Data supplied: Begin
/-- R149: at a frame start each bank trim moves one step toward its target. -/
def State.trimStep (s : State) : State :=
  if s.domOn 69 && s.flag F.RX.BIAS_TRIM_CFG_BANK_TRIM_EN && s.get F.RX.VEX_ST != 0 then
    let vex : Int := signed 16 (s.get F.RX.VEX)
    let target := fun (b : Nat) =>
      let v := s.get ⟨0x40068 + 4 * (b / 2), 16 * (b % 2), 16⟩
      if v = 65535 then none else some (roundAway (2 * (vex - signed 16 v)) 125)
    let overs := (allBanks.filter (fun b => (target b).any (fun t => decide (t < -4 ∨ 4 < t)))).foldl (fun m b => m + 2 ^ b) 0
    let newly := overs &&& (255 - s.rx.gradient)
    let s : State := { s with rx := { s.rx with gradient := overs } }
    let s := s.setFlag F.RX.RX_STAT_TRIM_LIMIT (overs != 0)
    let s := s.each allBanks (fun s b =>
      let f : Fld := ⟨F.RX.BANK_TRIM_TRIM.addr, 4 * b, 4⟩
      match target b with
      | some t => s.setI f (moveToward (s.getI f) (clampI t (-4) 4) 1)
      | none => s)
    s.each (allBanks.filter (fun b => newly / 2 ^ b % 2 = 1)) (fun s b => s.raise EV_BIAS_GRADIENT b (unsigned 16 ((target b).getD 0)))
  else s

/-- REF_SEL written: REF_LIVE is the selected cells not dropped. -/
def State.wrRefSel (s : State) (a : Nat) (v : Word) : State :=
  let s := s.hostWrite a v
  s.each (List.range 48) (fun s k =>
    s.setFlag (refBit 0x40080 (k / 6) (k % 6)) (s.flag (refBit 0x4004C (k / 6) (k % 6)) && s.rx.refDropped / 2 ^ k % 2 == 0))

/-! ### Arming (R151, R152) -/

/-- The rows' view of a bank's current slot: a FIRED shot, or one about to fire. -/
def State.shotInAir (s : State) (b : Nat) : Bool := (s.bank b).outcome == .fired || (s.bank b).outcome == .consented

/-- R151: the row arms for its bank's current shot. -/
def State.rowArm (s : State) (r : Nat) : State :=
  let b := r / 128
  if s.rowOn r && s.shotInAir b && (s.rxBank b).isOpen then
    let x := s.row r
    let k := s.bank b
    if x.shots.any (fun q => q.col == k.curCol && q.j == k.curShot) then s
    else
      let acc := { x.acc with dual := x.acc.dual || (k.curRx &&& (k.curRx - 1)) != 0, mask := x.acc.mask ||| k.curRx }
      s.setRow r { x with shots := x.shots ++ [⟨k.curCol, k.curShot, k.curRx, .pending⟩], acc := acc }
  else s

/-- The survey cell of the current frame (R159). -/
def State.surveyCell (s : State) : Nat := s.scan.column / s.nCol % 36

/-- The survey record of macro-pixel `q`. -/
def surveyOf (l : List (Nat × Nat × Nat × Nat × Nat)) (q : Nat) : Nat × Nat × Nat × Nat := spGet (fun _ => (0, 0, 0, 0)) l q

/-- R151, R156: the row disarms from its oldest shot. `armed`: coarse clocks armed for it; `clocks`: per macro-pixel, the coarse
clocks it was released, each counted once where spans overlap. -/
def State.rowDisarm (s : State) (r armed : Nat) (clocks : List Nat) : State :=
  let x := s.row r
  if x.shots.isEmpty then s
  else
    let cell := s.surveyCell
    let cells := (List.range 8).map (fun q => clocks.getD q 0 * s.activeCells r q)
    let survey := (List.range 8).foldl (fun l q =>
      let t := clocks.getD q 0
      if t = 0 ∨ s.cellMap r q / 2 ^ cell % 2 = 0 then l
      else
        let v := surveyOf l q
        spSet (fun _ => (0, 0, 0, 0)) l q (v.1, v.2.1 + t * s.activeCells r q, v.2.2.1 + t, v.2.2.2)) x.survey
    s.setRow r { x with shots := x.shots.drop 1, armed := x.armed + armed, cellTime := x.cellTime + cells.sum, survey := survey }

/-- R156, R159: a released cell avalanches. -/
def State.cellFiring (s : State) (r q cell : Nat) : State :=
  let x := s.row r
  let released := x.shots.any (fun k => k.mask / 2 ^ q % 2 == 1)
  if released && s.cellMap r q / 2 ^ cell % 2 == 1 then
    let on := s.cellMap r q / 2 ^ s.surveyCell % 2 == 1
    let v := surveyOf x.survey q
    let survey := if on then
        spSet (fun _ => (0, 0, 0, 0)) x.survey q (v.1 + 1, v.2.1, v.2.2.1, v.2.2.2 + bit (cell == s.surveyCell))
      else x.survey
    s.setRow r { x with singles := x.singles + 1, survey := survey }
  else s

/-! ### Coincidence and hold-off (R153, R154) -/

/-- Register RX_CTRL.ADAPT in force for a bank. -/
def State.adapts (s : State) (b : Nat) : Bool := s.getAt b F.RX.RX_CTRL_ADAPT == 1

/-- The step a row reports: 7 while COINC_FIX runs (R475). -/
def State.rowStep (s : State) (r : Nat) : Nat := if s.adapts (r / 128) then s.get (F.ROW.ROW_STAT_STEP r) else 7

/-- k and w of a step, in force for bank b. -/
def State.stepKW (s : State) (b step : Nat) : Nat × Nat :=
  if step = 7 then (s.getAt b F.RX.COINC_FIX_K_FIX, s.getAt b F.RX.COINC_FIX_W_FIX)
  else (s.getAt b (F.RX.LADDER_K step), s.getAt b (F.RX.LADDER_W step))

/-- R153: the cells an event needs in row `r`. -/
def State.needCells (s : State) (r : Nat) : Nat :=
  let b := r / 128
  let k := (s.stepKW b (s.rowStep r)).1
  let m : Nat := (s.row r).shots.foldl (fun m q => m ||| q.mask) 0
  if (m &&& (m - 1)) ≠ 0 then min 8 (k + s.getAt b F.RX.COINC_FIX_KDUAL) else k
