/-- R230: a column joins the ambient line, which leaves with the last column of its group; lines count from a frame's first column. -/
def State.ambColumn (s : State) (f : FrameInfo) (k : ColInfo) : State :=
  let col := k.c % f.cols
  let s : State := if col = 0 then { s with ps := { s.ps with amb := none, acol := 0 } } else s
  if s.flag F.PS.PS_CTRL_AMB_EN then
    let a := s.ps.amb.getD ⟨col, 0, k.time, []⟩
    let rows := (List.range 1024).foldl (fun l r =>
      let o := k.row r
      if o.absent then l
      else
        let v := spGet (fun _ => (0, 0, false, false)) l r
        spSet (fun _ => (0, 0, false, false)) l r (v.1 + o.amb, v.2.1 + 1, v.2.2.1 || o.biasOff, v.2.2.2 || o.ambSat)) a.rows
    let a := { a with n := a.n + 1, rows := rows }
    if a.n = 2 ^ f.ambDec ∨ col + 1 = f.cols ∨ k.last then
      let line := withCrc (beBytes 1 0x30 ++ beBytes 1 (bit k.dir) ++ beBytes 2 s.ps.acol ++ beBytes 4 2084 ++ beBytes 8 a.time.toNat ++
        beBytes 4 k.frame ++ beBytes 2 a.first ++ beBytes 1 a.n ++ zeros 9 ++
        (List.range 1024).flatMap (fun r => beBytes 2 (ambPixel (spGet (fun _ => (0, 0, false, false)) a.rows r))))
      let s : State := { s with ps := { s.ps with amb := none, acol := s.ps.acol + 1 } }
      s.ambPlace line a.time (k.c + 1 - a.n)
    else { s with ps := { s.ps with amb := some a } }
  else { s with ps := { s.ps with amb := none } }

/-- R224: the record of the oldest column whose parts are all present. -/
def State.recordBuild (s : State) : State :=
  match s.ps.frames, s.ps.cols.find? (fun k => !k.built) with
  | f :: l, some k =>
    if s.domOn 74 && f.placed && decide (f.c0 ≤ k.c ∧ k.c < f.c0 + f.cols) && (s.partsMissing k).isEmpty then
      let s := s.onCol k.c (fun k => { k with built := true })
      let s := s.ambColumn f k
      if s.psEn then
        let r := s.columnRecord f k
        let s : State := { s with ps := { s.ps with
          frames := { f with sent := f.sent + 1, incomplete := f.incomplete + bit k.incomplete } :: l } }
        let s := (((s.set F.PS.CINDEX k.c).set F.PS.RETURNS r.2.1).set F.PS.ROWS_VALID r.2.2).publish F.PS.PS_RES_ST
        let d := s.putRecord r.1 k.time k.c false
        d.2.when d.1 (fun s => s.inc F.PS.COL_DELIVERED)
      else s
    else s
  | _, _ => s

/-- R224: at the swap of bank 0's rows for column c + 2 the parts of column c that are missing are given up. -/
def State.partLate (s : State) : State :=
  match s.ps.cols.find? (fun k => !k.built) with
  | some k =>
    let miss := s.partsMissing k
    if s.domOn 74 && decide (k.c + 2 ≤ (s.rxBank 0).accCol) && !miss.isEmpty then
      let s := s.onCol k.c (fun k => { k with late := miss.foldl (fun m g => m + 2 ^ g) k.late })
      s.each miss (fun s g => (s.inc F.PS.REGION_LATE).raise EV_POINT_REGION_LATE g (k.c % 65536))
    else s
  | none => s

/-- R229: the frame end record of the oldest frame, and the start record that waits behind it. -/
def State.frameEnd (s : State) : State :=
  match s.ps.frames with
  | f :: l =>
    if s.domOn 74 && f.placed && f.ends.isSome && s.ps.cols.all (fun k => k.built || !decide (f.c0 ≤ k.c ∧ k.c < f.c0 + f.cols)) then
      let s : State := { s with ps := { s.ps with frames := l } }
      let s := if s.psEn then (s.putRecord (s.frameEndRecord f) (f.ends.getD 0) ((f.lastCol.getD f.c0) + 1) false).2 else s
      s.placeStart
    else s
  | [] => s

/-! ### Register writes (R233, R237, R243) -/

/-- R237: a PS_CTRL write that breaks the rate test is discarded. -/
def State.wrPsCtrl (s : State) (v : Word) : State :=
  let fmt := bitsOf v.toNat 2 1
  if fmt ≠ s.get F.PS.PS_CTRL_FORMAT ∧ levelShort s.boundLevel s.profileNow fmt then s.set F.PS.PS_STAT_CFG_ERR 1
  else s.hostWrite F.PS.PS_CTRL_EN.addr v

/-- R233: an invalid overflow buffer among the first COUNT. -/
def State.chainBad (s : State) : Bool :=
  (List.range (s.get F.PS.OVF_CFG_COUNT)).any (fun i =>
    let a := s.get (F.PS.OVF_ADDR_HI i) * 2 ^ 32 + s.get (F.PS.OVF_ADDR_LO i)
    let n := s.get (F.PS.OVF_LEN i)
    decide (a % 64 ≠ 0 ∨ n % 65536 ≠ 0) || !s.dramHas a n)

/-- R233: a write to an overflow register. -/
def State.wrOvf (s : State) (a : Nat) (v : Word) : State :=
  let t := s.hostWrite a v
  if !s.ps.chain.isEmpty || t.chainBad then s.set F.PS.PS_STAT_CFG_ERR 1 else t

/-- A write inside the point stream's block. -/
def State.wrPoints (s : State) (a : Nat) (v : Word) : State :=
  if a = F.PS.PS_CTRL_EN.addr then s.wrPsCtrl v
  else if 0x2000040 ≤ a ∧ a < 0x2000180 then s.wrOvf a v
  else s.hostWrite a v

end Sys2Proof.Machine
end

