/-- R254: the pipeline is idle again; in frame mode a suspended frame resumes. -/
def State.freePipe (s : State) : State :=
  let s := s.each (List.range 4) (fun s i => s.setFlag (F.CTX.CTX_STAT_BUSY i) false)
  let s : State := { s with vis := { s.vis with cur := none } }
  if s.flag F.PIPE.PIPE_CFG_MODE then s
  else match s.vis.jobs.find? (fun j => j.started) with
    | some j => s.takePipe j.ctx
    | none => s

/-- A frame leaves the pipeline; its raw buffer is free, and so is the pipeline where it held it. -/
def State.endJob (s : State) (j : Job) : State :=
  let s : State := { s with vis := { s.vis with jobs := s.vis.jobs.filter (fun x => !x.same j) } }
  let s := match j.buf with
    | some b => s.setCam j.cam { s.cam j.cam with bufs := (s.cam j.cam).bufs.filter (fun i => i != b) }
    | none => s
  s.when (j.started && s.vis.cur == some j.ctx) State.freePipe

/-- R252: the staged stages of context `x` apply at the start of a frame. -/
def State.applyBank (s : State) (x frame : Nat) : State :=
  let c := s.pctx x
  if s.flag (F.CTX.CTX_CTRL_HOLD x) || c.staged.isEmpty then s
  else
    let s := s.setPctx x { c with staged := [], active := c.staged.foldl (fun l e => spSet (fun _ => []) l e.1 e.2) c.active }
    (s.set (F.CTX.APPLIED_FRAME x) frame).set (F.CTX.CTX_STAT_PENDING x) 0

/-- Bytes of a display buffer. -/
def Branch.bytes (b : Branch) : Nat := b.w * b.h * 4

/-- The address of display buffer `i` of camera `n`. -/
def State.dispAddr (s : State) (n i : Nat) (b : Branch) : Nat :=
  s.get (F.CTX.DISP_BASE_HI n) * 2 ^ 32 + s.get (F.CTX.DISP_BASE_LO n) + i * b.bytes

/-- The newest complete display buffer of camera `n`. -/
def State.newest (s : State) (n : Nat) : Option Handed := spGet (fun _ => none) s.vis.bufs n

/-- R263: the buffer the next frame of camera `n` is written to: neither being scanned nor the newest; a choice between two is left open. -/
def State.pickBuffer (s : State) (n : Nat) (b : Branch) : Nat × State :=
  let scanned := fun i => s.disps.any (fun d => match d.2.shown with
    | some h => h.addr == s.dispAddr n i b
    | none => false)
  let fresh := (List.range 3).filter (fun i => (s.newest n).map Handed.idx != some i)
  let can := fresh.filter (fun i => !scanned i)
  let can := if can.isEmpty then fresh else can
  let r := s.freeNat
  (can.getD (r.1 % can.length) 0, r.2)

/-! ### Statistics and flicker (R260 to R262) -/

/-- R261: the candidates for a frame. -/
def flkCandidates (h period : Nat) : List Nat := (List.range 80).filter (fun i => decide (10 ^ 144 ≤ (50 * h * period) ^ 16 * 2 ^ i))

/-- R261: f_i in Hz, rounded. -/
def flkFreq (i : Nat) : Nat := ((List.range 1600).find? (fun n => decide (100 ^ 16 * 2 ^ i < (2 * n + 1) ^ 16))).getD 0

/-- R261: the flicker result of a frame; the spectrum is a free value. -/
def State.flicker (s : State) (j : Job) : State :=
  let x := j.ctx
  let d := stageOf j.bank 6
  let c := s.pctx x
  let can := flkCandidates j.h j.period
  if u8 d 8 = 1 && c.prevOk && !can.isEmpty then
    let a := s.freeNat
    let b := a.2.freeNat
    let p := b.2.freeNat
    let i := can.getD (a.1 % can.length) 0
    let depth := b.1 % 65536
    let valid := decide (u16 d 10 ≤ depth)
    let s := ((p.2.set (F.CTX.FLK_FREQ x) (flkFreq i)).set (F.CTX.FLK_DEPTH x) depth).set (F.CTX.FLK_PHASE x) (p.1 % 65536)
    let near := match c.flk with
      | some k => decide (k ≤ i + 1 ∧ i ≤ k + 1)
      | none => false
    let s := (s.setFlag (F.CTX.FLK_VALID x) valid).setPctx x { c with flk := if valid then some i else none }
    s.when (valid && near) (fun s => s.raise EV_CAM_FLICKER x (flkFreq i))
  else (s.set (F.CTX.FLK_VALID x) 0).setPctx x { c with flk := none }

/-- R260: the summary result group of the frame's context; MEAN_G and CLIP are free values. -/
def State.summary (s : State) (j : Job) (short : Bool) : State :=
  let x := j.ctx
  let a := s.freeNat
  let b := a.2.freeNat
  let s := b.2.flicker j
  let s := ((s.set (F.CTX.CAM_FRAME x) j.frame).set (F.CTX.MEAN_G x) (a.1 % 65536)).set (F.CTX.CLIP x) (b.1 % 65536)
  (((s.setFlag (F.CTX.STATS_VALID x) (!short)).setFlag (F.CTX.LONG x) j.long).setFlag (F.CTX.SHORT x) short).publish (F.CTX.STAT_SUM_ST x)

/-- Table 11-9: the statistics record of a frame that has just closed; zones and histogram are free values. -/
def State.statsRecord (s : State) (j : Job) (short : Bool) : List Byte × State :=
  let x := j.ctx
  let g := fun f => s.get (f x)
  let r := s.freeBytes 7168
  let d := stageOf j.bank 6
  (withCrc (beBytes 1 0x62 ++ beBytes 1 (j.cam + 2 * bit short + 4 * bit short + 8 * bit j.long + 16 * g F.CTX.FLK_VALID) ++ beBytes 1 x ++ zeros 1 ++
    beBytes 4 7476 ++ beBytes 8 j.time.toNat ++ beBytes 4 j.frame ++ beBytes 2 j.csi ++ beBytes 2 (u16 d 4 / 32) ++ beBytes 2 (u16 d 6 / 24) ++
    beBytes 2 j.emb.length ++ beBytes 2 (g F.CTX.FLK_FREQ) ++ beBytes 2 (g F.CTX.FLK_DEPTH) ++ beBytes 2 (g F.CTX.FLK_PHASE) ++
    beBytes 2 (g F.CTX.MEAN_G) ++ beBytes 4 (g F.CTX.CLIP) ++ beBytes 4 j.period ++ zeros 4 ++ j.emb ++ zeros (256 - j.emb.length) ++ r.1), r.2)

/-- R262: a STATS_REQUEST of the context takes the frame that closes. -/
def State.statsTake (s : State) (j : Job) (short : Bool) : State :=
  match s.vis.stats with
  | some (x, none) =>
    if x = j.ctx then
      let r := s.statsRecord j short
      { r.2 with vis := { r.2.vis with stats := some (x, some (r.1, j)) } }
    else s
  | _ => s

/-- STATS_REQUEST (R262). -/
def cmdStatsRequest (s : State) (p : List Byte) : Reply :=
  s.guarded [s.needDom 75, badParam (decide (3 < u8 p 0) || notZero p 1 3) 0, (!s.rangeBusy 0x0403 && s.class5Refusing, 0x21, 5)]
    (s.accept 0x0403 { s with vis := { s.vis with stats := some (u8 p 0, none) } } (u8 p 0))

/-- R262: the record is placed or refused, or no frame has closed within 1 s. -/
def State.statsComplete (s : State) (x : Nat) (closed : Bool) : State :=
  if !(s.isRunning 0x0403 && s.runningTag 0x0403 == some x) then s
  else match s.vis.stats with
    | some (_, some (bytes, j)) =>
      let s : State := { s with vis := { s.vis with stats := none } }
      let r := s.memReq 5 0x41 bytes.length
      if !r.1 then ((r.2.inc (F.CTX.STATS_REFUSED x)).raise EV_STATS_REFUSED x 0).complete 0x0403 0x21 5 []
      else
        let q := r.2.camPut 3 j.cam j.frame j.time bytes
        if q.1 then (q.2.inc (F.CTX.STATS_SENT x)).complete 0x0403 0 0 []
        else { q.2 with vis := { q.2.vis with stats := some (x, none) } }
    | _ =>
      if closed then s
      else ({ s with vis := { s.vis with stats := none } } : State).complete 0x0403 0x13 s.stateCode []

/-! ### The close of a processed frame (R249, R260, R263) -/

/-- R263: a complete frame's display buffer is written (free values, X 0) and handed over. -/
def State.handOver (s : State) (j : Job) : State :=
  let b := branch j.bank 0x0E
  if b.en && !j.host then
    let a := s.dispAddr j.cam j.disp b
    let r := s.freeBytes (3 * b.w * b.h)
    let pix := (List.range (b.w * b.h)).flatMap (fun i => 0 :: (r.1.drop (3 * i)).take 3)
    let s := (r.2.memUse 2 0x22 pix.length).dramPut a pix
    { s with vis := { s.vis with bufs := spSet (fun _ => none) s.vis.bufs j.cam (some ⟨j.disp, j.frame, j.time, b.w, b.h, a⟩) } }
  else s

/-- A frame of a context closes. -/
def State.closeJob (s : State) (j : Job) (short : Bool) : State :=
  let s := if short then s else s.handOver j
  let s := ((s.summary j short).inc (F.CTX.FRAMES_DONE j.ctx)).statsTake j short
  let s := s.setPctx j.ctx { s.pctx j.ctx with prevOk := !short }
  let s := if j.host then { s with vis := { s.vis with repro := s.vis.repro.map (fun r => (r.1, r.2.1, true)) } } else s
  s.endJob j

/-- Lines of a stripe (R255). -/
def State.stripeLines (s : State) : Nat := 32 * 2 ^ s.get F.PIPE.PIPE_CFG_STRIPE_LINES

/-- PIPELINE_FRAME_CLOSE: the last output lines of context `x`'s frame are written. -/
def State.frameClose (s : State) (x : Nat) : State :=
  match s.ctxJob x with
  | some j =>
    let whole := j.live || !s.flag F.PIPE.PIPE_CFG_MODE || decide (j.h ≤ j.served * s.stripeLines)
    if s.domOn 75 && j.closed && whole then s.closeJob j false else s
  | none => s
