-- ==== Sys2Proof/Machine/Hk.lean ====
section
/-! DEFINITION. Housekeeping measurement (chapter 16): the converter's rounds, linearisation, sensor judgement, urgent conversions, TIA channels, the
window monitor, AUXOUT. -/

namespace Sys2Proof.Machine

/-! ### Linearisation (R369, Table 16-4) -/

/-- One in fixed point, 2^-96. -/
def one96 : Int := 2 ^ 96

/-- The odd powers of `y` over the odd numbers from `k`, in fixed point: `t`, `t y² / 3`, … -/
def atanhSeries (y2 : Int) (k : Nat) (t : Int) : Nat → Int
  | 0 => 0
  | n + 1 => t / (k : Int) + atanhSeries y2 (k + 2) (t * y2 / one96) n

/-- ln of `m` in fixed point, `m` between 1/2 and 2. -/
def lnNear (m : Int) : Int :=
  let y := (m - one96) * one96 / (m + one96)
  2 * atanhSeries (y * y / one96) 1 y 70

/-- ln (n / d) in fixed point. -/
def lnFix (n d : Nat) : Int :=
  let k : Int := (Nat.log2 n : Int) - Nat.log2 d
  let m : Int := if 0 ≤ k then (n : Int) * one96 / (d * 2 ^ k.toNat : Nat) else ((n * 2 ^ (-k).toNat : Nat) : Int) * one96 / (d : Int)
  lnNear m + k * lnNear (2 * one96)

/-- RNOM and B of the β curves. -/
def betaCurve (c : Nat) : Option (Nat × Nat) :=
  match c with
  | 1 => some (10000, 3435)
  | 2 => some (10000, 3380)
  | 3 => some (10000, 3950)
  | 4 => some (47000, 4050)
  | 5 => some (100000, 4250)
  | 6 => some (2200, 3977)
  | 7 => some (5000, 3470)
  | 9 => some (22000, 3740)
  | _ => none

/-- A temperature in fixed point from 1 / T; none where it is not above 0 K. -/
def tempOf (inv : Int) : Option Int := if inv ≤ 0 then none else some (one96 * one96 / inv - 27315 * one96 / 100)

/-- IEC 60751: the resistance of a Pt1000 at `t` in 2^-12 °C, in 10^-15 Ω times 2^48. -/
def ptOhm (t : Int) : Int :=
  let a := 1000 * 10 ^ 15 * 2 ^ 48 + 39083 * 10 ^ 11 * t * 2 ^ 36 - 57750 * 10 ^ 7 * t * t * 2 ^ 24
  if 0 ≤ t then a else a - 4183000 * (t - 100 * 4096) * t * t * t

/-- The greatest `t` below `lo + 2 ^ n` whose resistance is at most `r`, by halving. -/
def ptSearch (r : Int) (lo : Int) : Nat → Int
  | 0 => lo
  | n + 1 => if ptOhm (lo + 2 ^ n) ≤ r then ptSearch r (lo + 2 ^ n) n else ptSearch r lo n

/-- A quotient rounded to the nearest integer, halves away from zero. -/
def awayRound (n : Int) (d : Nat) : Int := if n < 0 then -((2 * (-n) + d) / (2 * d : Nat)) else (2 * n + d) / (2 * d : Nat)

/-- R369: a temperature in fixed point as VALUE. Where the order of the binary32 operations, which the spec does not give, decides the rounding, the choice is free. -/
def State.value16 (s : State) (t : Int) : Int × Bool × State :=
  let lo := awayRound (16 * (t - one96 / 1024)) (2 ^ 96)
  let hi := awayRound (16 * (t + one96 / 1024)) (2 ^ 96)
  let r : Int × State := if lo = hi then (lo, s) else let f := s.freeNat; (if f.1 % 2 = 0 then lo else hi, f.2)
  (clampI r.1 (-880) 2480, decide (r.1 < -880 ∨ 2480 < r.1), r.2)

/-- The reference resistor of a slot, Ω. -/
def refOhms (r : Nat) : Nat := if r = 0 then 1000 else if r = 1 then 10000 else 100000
Data supplied: End
In the records, find every line that has the string "scanned" and copy it.

/-- R263: the buffer the next frame of camera `n` is written to: neither being scanned nor the newest; a choice between two is left open. -/
  let scanned := fun i => s.disps.any (fun d => match d.2.shown with
  let can := fresh.filter (fun i => !scanned i)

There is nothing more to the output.